Task prompt>
After locating "of a die. -/" in the listing below, copy that line and each one after it exactly, ending with the line that has "(List.range 16).map fun i =>".
=== Section Start ===
/-- Region width and height of a launch, in clusters. -/
def Launch.rw (l : Launch) : Nat := l.rwm1 + 1
def Launch.rh (l : Launch) : Nat := l.rhm1 + 1

/-- The clusters of a group's region. -/
def Launch.clusters (l : Launch) (g : Nat) : List Nat :=
  match l.origins[g]? with | some o => rectClusters o.1 o.2 l.rw l.rh | none => []

/-- The dies that a group's region covers. -/
def Launch.dies (l : Launch) (g : Nat) : List Nat := ((l.clusters g).map (· / 16)).eraseDups

/-- Every die of a launch. -/
def Launch.allDies (l : Launch) : List Nat := ((List.range l.ngroup).flatMap l.dies).eraseDups

/-- A cluster of the partition's own dies. -/
def State.ownCluster (s : State) (part c : Nat) : Bool := s.dieEnabled (c / 16) && s.partOfDie (c / 16) == some part

/-- Some origin puts a region of this size on dies of the partition alone (R107). -/
def State.fitsPart (s : State) (part w h : Nat) : Bool :=
  decide (w ≤ 32) && decide (h ≤ 32) && (List.range (33 - w)).any fun x => (List.range (33 - h)).any fun y =>
    (rectClusters x y w h).all (s.ownCluster part)

/-- A cluster that a new region may take: the partition's, on a die that is ready, and in no other region (R107, R368). -/
def State.freeCluster (s : State) (part c : Nat) : Bool :=
  s.ownCluster part c && s.boot.dieReady.getLsbD (c / 16) && (s.bindAt c).isNone

/-- Every region of a placement is free, and no two share a cluster. -/
def State.regionsOk (s : State) (l : Launch) : Bool :=
  l.origins.length == l.ngroup && (l.origins.all fun o => decide (o.1 + l.rw ≤ 32) && decide (o.2 + l.rh ≤ 32)) &&
    (let cs := (List.range l.ngroup).flatMap l.clusters
     cs.all (s.freeCluster l.part) && cs.eraseDups.length == cs.length)

/-! ## Shingles and stitched paths (R22, R23, R134) -/

/-- A rectangle of elements: column, row, width, height. -/
abbrev Rect := Nat × Nat × Nat × Nat

def Rect.meets (a b : Rect) : Bool :=
  decide (a.1 < b.1 + b.2.2.1) && decide (b.1 < a.1 + a.2.2.1) && decide (a.2.1 < b.2.1 + b.2.2.2) && decide (b.2.1 < a.2.1 + a.2.2.2)

def Rect.holds (a : Rect) (col row : Nat) : Bool :=
  decide (a.1 ≤ col) && decide (col < a.1 + a.2.2.1) && decide (a.2.1 ≤ row) && decide (row < a.2.1 + a.2.2.2)

/-- The rectangles of a group's shingles. -/
def Launch.rects (l : Launch) (im : Image) (g : Nat) : List Rect :=
  im.shingles.zipIdx.map fun sh =>
    let o := l.origins.getD g (0, 0)
    let p := l.shingles.getD (g * im.shingles.length + sh.2) (0, 0)
    (4 * o.1 + p.1, 4 * o.2 + p.2, sh.1.w, sh.1.h)

/-- A group's region in elements. -/
def Launch.regionRect (l : Launch) (g : Nat) : Rect :=
  let o := l.origins.getD g (0, 0)
  (4 * o.1, 4 * o.2, 4 * l.rw, 4 * l.rh)

/-- A shingle lies inside the region and one die, at its alignment (R22, R108). -/
def shinglePlaced (reg r : Rect) (align : Nat) : Bool :=
  decide (r.1 + r.2.2.1 ≤ reg.1 + reg.2.2.1) && decide (r.2.1 + r.2.2.2 ≤ reg.2.1 + reg.2.2.2) && decide (reg.1 ≤ r.1) &&
    decide (reg.2.1 ≤ r.2.1) && r.1 / 16 == (r.1 + r.2.2.1 - 1) / 16 && r.2.1 / 16 == (r.2.1 + r.2.2.2 - 1) / 16 &&
    (align == 0 || (r.1 % (if align = 1 then 4 else 16) == 0 && r.2.1 % (if align = 1 then 4 else 16) == 0))

/-- The clusters that a rectangle touches, in elements. -/
def Rect.hull (a : Rect) : Rect :=
  let c := a.1 / 4 * 4
  let r := a.2.1 / 4 * 4
  (c, r, (a.1 + a.2.2.1 + 3) / 4 * 4 - c, (a.2.1 + a.2.2.2 + 3) / 4 * 4 - r)

/-- Every shingle of a group is placed, and no two meet; a MATRIX shingle has every cluster that it touches to itself (R22, R266). -/
def Launch.shinglesOk (l : Launch) (im : Image) (g : Nat) : Bool :=
  let rs := (l.rects im g).zip im.shingles
  rs.all (fun x => shinglePlaced (l.regionRect g) x.1 x.2.align) &&
    rs.zipIdx.all fun x => rs.zipIdx.all fun y => x.2 == y.2 || !Rect.meets (if x.1.2.matrix then x.1.1.hull else x.1.1) y.1.1

/-- The element one step from another through a side: 0 N, 1 E, 2 S, 3 W. -/
def stepTo (rank side : Nat) : Option Nat :=
  let c := elemCol rank
  let r := elemRow rank
  match side with
  | 0 => if r = 0 then none else some (elemAt c (r - 1))
  | 1 => if c = 127 then none else some (elemAt (c + 1) r)
  | 2 => if r = 127 then none else some (elemAt c (r + 1))
  | _ => if c = 0 then none else some (elemAt (c - 1) r)

/-- The side through which one element faces another. -/
def sideTo (a b : Nat) : Option Nat := (List.range 4).find? fun d => stepTo a d == some b

/-- The boundary element of a port. -/
def portElem (r : Rect) (p : BitVec 32) : Nat :=
  match portSide p with
  | 0 => elemAt (r.1 + portIdx p) r.2.1
  | 1 => elemAt (r.1 + r.2.2.1 - 1) (r.2.1 + portIdx p)
  | 2 => elemAt (r.1 + portIdx p) (r.2.1 + r.2.2.2 - 1)
  | _ => elemAt r.1 (r.2.1 + portIdx p)

/-- The elements that an edge passes from its out port to its in port with a stitched path between; empty for an edge inside one shingle,
`none` when the path does not join the ports (R22, R23). -/
def Launch.edgeRoute (l : Launch) (im : Image) (g : Nat) (e : Nat × EdgeDesc) (path : List Nat) : Option (List Nat) :=
  match im.actors[e.2.pact]?, im.actors[e.2.cact]? with
  | some p, some c =>
    let rs := l.rects im g
    let find := fun (k : Nat) (out : Bool) => (im.shingles[k]?).bind fun sh => sh.ports.find? fun q => portOut q == out && portEdge q == e.1
    match find p.shg true, find c.shg false with
    | none, none => if p.shg = c.shg ∧ path = [] then some [] else none
    | some q, some t =>
      let from_ := portElem (rs.getD p.shg (0, 0, 1, 1)) q
      let dest := portElem (rs.getD c.shg (0, 0, 1, 1)) t
      let seq := from_ :: path ++ [dest]
      let first := (seq.getD 1 dest)
      let last := (seq.getD (seq.length - 2) from_)
      let inside := path.all fun k => (l.regionRect g).holds (elemCol k) (elemRow k) &&
        !rs.any fun r => r.holds (elemCol k) (elemRow k)
      if stepTo from_ (portSide q) == some first && stepTo dest (portSide t) == some last && inside &&
          (seq.zip seq.tail).all (fun x => (sideTo x.1 x.2).isSome) then some seq else none
    | _, _ => none
  | _, _ => none

/-- The bridges that a route crosses, each the sending side's (R134). -/
def routeBridges (seq : List Nat) : List Nat :=
  (seq.zip seq.tail).filterMap fun x => if x.1 / 256 = x.2 / 256 then none else (sideTo x.1 x.2).map fun d => x.1 / 256 * 4 + d

/-- The routes of a group's edges. -/
def Launch.routes (l : Launch) (im : Image) (paths : List (List Nat)) (g : Nat) : List (Option (List Nat)) :=
  im.edges.zipIdx.map fun e => l.edgeRoute im g (e.2, e.1) (paths.getD (g * im.edges.length + e.2) [])

/-- Link directions of stitched paths carry at most four edges each (R23). -/
def linksOk (routes : List (Option (List Nat))) : Bool :=
  let hops := routes.flatMap fun r => match r with | some seq => seq.zip seq.tail | none => []
  hops.all fun x => decide (hops.count x ≤ 4)

/-- Send allowance of a stream. -/
def allowance (depth : Nat) : Nat := Nat.min depth 32

/-- Bridges carry at most 512 streams and 4,096 flits of allowance in each direction (R134). -/
def State.bridgesOk (s : State) (new : List (Nat × Nat)) : Bool :=
  let old := s.edges.flatMap fun e => e.bridges.map fun b => (b, e.depth)
  let all := old ++ new
  (new.map (·.1)).eraseDups.all fun b =>
    let here := all.filter fun x => x.1 == b
    decide (here.length ≤ 512) && decide ((here.map fun x => allowance x.2).sum ≤ 4096)

/-- Members of one chain stand in one cluster (R232). -/
def Launch.chainsOk (l : Launch) (im : Image) (g : Nat) : Bool :=
  im.steps.all fun a => im.steps.all fun b => a.chain != b.chain ||
    (l.actorRank g a.actor).map (· / 16) == (l.actorRank g b.actor).map (· / 16)

/-! ## Code copies and bind records (R117, R136) -/

/-- Bytes of an image's copy: its code and its block-start map. -/
def Image.copySize (im : Image) : Nat := 4 * im.code.length + (4 * im.code.length + 31) / 32

/-- The copies that bind records or a staged successor use on a die: offset and size (R136). -/
def State.copiesOn (s : State) (die : Nat) : List (Nat × Nat) :=
  s.launches.filterMap fun l => match alGet l.cbase die, l.img with
    | some c, some im => some (64 * c, im.copySize)
    | _, _ => none

/-- Each die has room for the copy where Ridge puts it. -/
def State.copiesOk (s : State) (dies : List Nat) (cb : List (Nat × Nat)) (im : Image) : Bool :=
  let n := im.copySize
  dies.all fun d => match alGet cb d with
    | some c => decide (64 * c + n ≤ 2 ^ 21) && (s.copiesOn d).all fun x => decide (64 * c + n ≤ x.1) || decide (x.1 + x.2 ≤ 64 * c)
    | none => false

/-- Every die has a free slot for each of the launch's groups on it. -/
def State.slotsOk (s : State) (l : Launch) : Bool :=
  l.allDies.all fun d =>
    decide ((s.binds.filter fun b => b.die == d).length + ((List.range l.ngroup).filter fun g => (l.dies g).contains d).length ≤ 64)

/-- The lowest free slot of a die. -/
def freeSlot (bs : List BindRec) (die : Nat) : Nat :=
  ((List.range 64).find? fun i => !bs.any fun b => b.die == die && b.slot == i).getD 63

/-- The bind records of a launch, one for each group and die (R117). -/
def State.bindLaunch (s : State) (l : Launch) (im : Image) : State :=
  let one := fun (bs : List BindRec) (g d : Nat) =>
    let o := l.origins.getD g (0, 0)
    let b : BindRec :=
      { die := d, slot := freeSlot bs d, lid := l.lid, g, ngroup := l.ngroup, part := l.part, prio := l.prio, iprio := 0, valid := true,
        matrix := im.shingles.any (·.matrix), det := l.det, armed := l.timed, succ := false, rx := o.1, ry := o.2, rw := l.rwm1,
        rh := l.rhm1, imgp := l.imgp, tickb := if l.timed then BitVec.ofNat 64 l.tick else 0 }
    bs ++ [b]
  { s with binds := (List.range l.ngroup).foldl (fun bs g => (l.dies g).foldl (fun bs d => one bs g d) bs) s.binds }

/-- The copy of an image is written on each die (R136). -/
def State.writeCopies (s : State) (im : Image) (cb : List (Nat × Nat)) : State :=
  let code := im.code.flatMap fun w => bytesOfNat 4 w.toNat
  let starts := (List.range ((im.starts.length + 7) / 8)).map fun i =>
    (BitVec.ofNat 8 ((List.range 8).foldl (fun n j => n + if im.starts.getD (8 * i + j) false then 2 ^ j else 0) 0) : Byte)
  cb.foldl (fun s x => s.writeBytes (dieKey x.1 (0xE00000 + 64 * x.2)) (code ++ starts)) s

/-! ## Power gating (R120) -/

/-- A memory key belongs to the local memory or the accumulator store of a cluster that a test picks. -/
def keyIn (p : Nat → Bool) (k : Nat) : Bool :=
  if 2 ^ 50 ≤ k then p ((k - 2 ^ 50) / 2 ^ 18) else if 2 ^ 49 ≤ k then p ((k - 2 ^ 49) / 2 ^ 15 / 16) else false

/-- Clusters lose what they hold: local memory, full-empty bits, accumulators, actors, buffers and caches. -/
def State.gate (s : State) (p : Nat → Bool) : State :=
  { s with
    mem := s.mem.filter fun c => !keyIn p c.1, full := s.full.filter fun g => !p (g / 2048 / 16),
    elems := s.elems.filter fun e => !p (e.1 / 16),
    clusters := s.clusters.map fun c => if p c.1 then (c.1, { Cluster.empty with pinRef := c.2.pinRef }) else c }

/-! ## Install (R14, R29, R89, R109, R233) -/

/-- Keep registers as the image gives them (R29). -/
def Image.keepOf (im : Image) (d : ActorDesc) : List Word :=
  (List.range 16).map fun i =>
    if d.keepMask.getLsbD i then im.keepInit.getD (d.keepIdx + ((List.range i).filter fun j => d.keepMask.getLsbD j).length) 0 else 0

/-- The element-local index of an actor: how many earlier actors of the image share its element. -/
def Image.localIdx (im : Image) (a : Nat) : Nat :=
  match im.actors[a]? with
  | some d => ((im.actors.take a).filter (sameElem d)).length
  | none => 0

/-- The actor as installed. -/
def Launch.newActor (l : Launch) (im : Image) (g a : Nat) (d : ActorDesc) : Actor :=
  Actor.install l.lid g a d (im.stages.getD a 0) (im.ranges.getD a (0, 0)) (im.reps.getD a 1) (im.keepOf d)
=== Section End ===
Answer space>
/-- The lowest free slot of a die. -/
def freeSlot (bs : List BindRec) (die : Nat) : Nat :=
  ((List.range 64).find? fun i => !bs.any fun b => b.die == die && b.slot == i).getD 63

/-- The bind records of a launch, one for each group and die (R117). -/
def State.bindLaunch (s : State) (l : Launch) (im : Image) : State :=
  let one := fun (bs : List BindRec) (g d : Nat) =>
    let o := l.origins.getD g (0, 0)
    let b : BindRec :=
      { die := d, slot := freeSlot bs d, lid := l.lid, g, ngroup := l.ngroup, part := l.part, prio := l.prio, iprio := 0, valid := true,
        matrix := im.shingles.any (·.matrix), det := l.det, armed := l.timed, succ := false, rx := o.1, ry := o.2, rw := l.rwm1,
        rh := l.rhm1, imgp := l.imgp, tickb := if l.timed then BitVec.ofNat 64 l.tick else 0 }
    bs ++ [b]
  { s with binds := (List.range l.ngroup).foldl (fun bs g => (l.dies g).foldl (fun bs d => one bs g d) bs) s.binds }

/-- The copy of an image is written on each die (R136). -/
def State.writeCopies (s : State) (im : Image) (cb : List (Nat × Nat)) : State :=
  let code := im.code.flatMap fun w => bytesOfNat 4 w.toNat
  let starts := (List.range ((im.starts.length + 7) / 8)).map fun i =>
    (BitVec.ofNat 8 ((List.range 8).foldl (fun n j => n + if im.starts.getD (8 * i + j) false then 2 ^ j else 0) 0) : Byte)
  cb.foldl (fun s x => s.writeBytes (dieKey x.1 (0xE00000 + 64 * x.2)) (code ++ starts)) s

/-! ## Power gating (R120) -/

/-- A memory key belongs to the local memory or the accumulator store of a cluster that a test picks. -/
def keyIn (p : Nat → Bool) (k : Nat) : Bool :=
  if 2 ^ 50 ≤ k then p ((k - 2 ^ 50) / 2 ^ 18) else if 2 ^ 49 ≤ k then p ((k - 2 ^ 49) / 2 ^ 15 / 16) else false

/-- Clusters lose what they hold: local memory, full-empty bits, accumulators, actors, buffers and caches. -/
def State.gate (s : State) (p : Nat → Bool) : State :=
  { s with
    mem := s.mem.filter fun c => !keyIn p c.1, full := s.full.filter fun g => !p (g / 2048 / 16),
    elems := s.elems.filter fun e => !p (e.1 / 16),
    clusters := s.clusters.map fun c => if p c.1 then (c.1, { Cluster.empty with pinRef := c.2.pinRef }) else c }

/-! ## Install (R14, R29, R89, R109, R233) -/

/-- Keep registers as the image gives them (R29). -/
def Image.keepOf (im : Image) (d : ActorDesc) : List Word :=
  (List.range 16).map fun i =>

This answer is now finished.